Using the records below, output the stretch that opens with the line containing "Nat) (body bytes" and closes with the line containing "refuses it with", exactly and including both lines, with nothing more.
───── EXTRACTED DATA ─────
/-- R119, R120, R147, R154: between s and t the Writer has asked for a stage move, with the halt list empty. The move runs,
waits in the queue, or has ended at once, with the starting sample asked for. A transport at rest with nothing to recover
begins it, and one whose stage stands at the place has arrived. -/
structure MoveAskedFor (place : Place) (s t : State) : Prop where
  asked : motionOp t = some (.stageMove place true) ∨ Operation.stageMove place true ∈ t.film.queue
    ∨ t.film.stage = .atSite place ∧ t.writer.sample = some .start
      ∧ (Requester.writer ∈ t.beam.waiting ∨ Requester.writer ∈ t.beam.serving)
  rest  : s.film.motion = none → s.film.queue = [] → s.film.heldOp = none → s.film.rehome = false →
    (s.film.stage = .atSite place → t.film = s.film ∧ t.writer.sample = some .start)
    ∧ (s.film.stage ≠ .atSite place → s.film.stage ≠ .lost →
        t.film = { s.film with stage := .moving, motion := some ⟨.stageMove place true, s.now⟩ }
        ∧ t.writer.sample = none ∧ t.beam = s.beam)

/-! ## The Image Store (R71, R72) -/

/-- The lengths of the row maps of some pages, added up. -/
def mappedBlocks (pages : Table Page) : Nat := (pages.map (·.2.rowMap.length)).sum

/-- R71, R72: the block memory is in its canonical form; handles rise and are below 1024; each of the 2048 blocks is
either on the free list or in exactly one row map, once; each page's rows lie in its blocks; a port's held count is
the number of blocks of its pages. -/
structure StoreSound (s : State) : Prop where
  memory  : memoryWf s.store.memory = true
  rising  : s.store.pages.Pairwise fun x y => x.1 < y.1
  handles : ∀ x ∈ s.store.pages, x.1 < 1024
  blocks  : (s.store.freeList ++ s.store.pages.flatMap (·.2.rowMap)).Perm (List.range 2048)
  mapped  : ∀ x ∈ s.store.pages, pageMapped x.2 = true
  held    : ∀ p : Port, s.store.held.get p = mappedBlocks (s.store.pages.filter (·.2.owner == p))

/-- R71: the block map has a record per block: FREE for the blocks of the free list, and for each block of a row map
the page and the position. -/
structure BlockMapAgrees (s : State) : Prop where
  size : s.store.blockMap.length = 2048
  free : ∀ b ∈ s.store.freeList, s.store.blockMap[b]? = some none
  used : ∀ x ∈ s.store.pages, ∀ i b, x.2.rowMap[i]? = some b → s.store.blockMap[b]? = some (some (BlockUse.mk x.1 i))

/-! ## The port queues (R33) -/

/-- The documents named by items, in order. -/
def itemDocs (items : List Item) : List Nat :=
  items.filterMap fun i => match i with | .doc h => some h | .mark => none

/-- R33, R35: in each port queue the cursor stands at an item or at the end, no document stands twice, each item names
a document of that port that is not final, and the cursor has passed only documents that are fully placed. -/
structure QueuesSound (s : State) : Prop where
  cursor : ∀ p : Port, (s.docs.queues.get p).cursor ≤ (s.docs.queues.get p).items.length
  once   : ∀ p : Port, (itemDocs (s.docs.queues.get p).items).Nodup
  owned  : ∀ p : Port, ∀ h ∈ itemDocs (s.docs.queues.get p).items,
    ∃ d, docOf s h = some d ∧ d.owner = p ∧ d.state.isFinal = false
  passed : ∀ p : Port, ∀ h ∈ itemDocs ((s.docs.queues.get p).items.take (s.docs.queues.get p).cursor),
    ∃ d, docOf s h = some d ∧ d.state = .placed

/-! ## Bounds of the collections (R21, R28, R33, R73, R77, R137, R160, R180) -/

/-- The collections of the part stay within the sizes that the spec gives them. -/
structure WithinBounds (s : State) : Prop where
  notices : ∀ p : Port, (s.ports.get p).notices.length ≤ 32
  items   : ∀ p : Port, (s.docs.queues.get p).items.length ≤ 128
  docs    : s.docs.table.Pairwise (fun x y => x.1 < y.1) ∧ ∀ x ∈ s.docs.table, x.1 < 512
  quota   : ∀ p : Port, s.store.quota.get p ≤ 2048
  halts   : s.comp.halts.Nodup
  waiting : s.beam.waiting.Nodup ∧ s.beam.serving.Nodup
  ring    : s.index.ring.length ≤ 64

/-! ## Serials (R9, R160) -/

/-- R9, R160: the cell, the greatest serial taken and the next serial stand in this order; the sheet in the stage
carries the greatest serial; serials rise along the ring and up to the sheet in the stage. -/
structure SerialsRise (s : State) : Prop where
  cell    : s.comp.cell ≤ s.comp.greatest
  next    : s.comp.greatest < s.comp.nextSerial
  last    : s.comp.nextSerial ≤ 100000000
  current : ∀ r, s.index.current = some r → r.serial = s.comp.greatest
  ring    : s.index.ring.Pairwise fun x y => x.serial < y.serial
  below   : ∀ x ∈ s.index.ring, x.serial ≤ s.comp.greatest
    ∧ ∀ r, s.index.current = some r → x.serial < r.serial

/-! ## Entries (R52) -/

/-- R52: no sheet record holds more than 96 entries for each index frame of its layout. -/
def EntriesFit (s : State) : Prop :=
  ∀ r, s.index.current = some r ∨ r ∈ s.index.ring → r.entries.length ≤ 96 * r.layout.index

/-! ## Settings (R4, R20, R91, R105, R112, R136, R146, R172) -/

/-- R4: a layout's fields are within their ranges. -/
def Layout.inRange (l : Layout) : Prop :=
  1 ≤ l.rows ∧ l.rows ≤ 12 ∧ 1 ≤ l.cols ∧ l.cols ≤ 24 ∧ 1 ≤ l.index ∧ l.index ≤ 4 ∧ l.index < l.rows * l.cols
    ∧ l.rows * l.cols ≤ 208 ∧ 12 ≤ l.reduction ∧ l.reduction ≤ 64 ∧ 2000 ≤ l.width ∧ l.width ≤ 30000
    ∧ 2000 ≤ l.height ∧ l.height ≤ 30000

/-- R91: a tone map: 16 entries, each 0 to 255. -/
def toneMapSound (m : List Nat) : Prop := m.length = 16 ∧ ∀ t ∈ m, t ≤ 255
─────
───── EXTRACTED DATA ─────
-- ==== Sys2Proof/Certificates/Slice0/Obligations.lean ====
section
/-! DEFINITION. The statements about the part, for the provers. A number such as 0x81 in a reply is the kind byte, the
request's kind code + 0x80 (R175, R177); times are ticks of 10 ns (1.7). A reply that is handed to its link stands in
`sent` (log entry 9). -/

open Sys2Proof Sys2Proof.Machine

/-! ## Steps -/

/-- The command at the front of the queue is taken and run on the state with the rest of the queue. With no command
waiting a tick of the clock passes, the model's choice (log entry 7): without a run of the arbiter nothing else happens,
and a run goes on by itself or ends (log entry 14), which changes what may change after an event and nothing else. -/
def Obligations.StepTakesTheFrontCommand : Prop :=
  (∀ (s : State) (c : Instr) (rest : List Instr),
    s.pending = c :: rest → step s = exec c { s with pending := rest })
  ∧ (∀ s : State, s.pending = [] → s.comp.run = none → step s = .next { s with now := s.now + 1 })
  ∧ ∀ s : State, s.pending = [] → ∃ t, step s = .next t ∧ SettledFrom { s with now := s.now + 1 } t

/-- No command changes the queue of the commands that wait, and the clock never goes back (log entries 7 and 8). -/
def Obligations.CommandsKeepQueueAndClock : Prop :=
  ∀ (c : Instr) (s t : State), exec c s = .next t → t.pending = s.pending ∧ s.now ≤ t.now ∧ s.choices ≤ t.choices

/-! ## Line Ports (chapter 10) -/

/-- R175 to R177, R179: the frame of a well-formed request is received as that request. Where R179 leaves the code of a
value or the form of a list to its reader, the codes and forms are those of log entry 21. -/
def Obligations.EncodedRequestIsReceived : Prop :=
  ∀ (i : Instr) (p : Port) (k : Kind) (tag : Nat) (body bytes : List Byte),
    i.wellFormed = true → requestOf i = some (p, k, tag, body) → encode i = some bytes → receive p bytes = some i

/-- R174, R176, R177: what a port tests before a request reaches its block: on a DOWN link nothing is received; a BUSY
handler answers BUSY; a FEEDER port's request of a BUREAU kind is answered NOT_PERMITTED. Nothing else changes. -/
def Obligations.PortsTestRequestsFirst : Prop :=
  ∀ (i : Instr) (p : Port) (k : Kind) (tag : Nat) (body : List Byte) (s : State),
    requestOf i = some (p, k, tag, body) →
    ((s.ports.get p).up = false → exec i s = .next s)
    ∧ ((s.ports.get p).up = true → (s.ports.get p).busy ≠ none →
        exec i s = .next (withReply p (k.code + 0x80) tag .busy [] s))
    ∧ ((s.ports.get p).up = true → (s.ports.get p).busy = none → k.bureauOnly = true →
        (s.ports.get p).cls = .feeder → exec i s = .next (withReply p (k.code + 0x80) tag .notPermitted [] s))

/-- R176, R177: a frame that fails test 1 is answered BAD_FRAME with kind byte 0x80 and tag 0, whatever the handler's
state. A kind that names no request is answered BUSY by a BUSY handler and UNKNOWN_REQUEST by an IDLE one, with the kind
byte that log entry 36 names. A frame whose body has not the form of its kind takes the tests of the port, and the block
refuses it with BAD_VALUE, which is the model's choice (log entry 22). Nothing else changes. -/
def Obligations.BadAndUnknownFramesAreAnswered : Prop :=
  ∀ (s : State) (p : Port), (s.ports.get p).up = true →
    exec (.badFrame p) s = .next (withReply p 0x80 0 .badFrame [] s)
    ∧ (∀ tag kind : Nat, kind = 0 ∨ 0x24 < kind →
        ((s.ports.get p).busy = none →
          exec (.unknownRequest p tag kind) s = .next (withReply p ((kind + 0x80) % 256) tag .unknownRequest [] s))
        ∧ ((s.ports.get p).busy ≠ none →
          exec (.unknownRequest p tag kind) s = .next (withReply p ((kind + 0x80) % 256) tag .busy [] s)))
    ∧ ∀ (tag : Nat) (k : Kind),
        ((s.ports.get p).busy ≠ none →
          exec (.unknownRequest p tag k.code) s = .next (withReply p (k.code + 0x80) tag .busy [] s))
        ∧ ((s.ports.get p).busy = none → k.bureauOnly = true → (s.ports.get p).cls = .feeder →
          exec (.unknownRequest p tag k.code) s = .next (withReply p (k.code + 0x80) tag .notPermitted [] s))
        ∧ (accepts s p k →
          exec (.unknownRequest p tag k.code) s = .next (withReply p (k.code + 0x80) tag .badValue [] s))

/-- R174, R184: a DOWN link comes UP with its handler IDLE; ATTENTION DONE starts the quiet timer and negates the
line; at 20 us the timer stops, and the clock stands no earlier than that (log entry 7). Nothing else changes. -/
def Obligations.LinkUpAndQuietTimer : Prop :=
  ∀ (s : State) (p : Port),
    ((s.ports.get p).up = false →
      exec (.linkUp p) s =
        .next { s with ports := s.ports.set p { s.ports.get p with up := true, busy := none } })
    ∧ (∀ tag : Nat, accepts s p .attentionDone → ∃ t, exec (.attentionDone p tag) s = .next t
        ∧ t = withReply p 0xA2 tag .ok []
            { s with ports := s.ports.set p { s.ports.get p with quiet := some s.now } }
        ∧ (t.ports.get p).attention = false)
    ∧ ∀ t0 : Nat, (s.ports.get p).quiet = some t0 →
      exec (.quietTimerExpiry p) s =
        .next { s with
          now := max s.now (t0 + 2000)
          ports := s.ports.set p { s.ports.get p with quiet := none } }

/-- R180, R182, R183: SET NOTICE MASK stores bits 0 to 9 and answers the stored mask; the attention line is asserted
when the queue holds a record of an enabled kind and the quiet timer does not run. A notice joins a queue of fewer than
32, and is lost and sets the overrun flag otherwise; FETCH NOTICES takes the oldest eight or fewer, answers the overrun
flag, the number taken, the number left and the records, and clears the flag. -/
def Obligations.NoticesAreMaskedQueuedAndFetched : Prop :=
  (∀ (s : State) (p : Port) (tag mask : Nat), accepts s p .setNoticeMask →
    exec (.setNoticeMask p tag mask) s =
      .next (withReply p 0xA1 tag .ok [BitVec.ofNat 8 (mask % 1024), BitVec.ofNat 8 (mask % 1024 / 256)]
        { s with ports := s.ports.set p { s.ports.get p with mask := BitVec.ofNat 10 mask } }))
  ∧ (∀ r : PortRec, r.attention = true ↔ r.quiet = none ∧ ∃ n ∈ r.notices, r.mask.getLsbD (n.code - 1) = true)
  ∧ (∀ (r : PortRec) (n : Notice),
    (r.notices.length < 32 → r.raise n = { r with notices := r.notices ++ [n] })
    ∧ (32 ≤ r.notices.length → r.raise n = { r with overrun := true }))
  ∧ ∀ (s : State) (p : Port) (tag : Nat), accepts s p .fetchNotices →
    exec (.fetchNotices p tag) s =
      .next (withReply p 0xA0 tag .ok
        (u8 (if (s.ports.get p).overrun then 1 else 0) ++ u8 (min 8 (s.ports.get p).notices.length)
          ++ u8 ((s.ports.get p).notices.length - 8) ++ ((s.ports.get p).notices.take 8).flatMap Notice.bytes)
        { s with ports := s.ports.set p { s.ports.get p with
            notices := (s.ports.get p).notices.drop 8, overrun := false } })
─────
YOUR SOLUTION:
  ∀ (i : Instr) (p : Port) (k : Kind) (tag : Nat) (body bytes : List Byte),
    i.wellFormed = true → requestOf i = some (p, k, tag, body) → encode i = some bytes → receive p bytes = some i

/-- R174, R176, R177: what a port tests before a request reaches its block: on a DOWN link nothing is received; a BUSY
handler answers BUSY; a FEEDER port's request of a BUREAU kind is answered NOT_PERMITTED. Nothing else changes. -/
def Obligations.PortsTestRequestsFirst : Prop :=
  ∀ (i : Instr) (p : Port) (k : Kind) (tag : Nat) (body : List Byte) (s : State),
    requestOf i = some (p, k, tag, body) →
    ((s.ports.get p).up = false → exec i s = .next s)
    ∧ ((s.ports.get p).up = true → (s.ports.get p).busy ≠ none →
        exec i s = .next (withReply p (k.code + 0x80) tag .busy [] s))
    ∧ ((s.ports.get p).up = true → (s.ports.get p).busy = none → k.bureauOnly = true →
        (s.ports.get p).cls = .feeder → exec i s = .next (withReply p (k.code + 0x80) tag .notPermitted [] s))

/-- R176, R177: a frame that fails test 1 is answered BAD_FRAME with kind byte 0x80 and tag 0, whatever the handler's
state. A kind that names no request is answered BUSY by a BUSY handler and UNKNOWN_REQUEST by an IDLE one, with the kind
byte that log entry 36 names. A frame whose body has not the form of its kind takes the tests of the port, and the block
refuses it with BAD_VALUE, which is the model's choice (log entry 22). Nothing else changes. -/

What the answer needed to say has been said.